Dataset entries

+===+

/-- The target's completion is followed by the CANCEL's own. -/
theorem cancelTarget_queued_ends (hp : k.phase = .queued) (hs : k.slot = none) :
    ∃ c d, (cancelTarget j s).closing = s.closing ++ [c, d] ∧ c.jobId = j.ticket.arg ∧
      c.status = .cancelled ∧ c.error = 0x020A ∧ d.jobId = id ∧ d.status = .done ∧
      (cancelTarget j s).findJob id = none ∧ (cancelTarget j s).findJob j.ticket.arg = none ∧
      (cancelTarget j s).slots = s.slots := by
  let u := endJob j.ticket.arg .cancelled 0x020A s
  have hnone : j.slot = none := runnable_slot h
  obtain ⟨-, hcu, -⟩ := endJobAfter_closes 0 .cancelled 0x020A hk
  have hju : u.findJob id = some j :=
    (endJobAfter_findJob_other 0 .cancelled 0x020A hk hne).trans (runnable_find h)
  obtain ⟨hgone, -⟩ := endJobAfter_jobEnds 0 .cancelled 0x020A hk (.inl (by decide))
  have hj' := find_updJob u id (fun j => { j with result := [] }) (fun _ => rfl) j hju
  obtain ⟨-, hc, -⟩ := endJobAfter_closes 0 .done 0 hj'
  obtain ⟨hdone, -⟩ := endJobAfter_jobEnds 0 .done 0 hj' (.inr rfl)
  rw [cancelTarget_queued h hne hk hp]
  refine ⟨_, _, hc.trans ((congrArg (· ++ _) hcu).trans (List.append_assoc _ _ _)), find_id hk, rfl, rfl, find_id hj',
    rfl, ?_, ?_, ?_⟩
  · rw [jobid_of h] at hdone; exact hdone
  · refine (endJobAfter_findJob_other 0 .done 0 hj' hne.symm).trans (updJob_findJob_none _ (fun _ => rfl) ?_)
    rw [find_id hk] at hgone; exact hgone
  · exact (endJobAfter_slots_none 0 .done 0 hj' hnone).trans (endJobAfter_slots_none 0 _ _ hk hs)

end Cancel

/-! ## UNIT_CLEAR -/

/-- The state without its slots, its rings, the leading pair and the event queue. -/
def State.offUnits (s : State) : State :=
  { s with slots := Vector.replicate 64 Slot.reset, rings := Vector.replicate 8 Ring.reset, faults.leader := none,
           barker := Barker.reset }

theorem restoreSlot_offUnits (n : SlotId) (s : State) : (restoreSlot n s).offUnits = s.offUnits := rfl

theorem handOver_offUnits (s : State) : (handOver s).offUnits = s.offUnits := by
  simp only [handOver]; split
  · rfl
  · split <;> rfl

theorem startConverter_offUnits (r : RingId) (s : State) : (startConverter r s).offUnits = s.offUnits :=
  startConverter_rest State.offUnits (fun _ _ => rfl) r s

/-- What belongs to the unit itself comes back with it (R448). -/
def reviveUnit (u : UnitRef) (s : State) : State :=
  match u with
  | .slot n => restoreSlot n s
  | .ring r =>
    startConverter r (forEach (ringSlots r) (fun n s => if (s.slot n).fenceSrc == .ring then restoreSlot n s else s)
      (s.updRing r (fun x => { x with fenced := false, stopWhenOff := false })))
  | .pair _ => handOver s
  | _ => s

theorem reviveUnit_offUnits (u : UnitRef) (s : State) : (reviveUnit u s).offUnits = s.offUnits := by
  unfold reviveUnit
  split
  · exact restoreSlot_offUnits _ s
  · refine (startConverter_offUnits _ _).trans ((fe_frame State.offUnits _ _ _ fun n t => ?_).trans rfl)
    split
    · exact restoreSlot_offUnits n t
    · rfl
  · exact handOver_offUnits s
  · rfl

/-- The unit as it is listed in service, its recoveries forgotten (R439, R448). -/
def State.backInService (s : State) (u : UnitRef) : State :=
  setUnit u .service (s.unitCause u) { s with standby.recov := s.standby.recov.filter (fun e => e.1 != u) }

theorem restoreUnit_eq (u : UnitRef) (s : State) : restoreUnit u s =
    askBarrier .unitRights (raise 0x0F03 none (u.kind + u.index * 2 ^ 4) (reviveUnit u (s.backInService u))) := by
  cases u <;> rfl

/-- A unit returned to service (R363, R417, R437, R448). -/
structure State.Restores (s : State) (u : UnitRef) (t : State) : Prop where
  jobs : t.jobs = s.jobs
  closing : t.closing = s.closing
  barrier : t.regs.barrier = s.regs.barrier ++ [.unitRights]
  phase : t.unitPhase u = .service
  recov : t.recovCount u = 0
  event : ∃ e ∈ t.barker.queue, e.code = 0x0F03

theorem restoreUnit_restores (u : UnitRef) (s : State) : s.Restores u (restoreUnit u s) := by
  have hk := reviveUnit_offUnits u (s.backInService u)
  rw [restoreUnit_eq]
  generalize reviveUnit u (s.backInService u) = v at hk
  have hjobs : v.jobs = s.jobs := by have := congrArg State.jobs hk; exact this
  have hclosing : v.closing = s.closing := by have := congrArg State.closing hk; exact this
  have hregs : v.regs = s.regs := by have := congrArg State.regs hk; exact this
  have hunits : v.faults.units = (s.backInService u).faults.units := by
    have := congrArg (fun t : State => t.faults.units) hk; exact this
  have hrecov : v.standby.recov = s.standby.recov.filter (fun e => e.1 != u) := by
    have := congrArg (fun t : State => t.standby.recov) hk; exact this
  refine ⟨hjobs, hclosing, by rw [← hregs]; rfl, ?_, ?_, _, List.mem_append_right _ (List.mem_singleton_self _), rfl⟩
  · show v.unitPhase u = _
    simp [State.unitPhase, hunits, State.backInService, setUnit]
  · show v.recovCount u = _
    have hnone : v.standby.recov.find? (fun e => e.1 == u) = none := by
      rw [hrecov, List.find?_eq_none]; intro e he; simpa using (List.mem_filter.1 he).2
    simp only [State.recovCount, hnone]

+===+

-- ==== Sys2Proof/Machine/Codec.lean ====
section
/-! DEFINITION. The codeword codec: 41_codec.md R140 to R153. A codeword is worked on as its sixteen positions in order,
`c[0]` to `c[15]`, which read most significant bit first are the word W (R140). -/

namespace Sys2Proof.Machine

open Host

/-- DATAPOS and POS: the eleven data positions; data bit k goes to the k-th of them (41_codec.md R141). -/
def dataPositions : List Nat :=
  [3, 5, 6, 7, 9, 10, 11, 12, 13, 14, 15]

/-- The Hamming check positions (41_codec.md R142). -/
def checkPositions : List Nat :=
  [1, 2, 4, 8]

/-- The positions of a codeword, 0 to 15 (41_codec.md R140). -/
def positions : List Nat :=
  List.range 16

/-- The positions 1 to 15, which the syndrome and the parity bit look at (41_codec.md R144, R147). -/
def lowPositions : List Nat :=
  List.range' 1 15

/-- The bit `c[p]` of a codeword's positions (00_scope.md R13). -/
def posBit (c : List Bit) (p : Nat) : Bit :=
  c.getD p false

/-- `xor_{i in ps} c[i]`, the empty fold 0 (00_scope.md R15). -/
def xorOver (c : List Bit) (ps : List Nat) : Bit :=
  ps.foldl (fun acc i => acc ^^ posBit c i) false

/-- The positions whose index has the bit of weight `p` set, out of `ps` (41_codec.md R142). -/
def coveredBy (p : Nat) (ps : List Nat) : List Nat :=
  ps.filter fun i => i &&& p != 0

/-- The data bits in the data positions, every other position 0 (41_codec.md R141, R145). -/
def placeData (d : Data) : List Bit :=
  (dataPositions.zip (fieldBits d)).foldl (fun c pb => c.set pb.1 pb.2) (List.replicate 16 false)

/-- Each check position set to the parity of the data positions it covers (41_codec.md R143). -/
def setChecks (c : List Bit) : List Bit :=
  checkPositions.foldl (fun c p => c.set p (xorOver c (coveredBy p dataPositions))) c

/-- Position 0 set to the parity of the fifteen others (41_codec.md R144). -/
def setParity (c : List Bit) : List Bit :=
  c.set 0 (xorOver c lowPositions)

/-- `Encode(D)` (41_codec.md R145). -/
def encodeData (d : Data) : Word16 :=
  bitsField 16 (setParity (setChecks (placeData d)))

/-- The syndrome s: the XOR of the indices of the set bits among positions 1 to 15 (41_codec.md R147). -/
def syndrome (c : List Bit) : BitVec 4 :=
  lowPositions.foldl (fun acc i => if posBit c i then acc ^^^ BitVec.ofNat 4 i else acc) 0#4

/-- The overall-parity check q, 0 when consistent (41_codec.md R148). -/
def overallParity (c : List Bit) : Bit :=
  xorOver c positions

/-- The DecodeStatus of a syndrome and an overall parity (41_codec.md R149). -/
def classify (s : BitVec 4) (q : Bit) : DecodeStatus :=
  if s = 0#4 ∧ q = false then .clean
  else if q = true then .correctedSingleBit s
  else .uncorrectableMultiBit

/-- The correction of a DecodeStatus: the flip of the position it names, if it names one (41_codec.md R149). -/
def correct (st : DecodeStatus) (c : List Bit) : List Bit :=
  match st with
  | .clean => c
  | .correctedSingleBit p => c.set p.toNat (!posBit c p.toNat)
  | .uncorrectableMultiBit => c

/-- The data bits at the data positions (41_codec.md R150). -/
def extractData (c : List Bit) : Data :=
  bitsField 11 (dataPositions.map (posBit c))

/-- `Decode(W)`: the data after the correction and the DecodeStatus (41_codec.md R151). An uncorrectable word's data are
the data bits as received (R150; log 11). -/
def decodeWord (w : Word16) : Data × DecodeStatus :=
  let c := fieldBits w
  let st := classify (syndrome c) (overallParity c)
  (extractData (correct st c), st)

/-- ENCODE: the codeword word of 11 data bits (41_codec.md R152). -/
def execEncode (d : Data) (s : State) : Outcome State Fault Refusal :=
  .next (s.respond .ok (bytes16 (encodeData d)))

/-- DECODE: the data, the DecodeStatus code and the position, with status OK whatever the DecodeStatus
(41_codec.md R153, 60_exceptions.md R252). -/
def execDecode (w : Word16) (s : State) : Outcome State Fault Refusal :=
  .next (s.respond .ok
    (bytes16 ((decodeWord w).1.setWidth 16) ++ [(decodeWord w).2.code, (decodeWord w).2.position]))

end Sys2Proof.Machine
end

+===+

REQUIREMENT:
From the records above, transcribe without alteration every line from the one with "0 _ _ hk hs)" to the one with "theorem restoreSlot_offUnits (n", inclusive.

EXPECTED OUTPUT:
  · exact (endJobAfter_slots_none 0 .done 0 hj' hnone).trans (endJobAfter_slots_none 0 _ _ hk hs)

end Cancel

/-! ## UNIT_CLEAR -/

/-- The state without its slots, its rings, the leading pair and the event queue. -/
def State.offUnits (s : State) : State :=
  { s with slots := Vector.replicate 64 Slot.reset, rings := Vector.replicate 8 Ring.reset, faults.leader := none,
           barker := Barker.reset }

theorem restoreSlot_offUnits (n : SlotId) (s : State) : (restoreSlot n s).offUnits = s.offUnits := rfl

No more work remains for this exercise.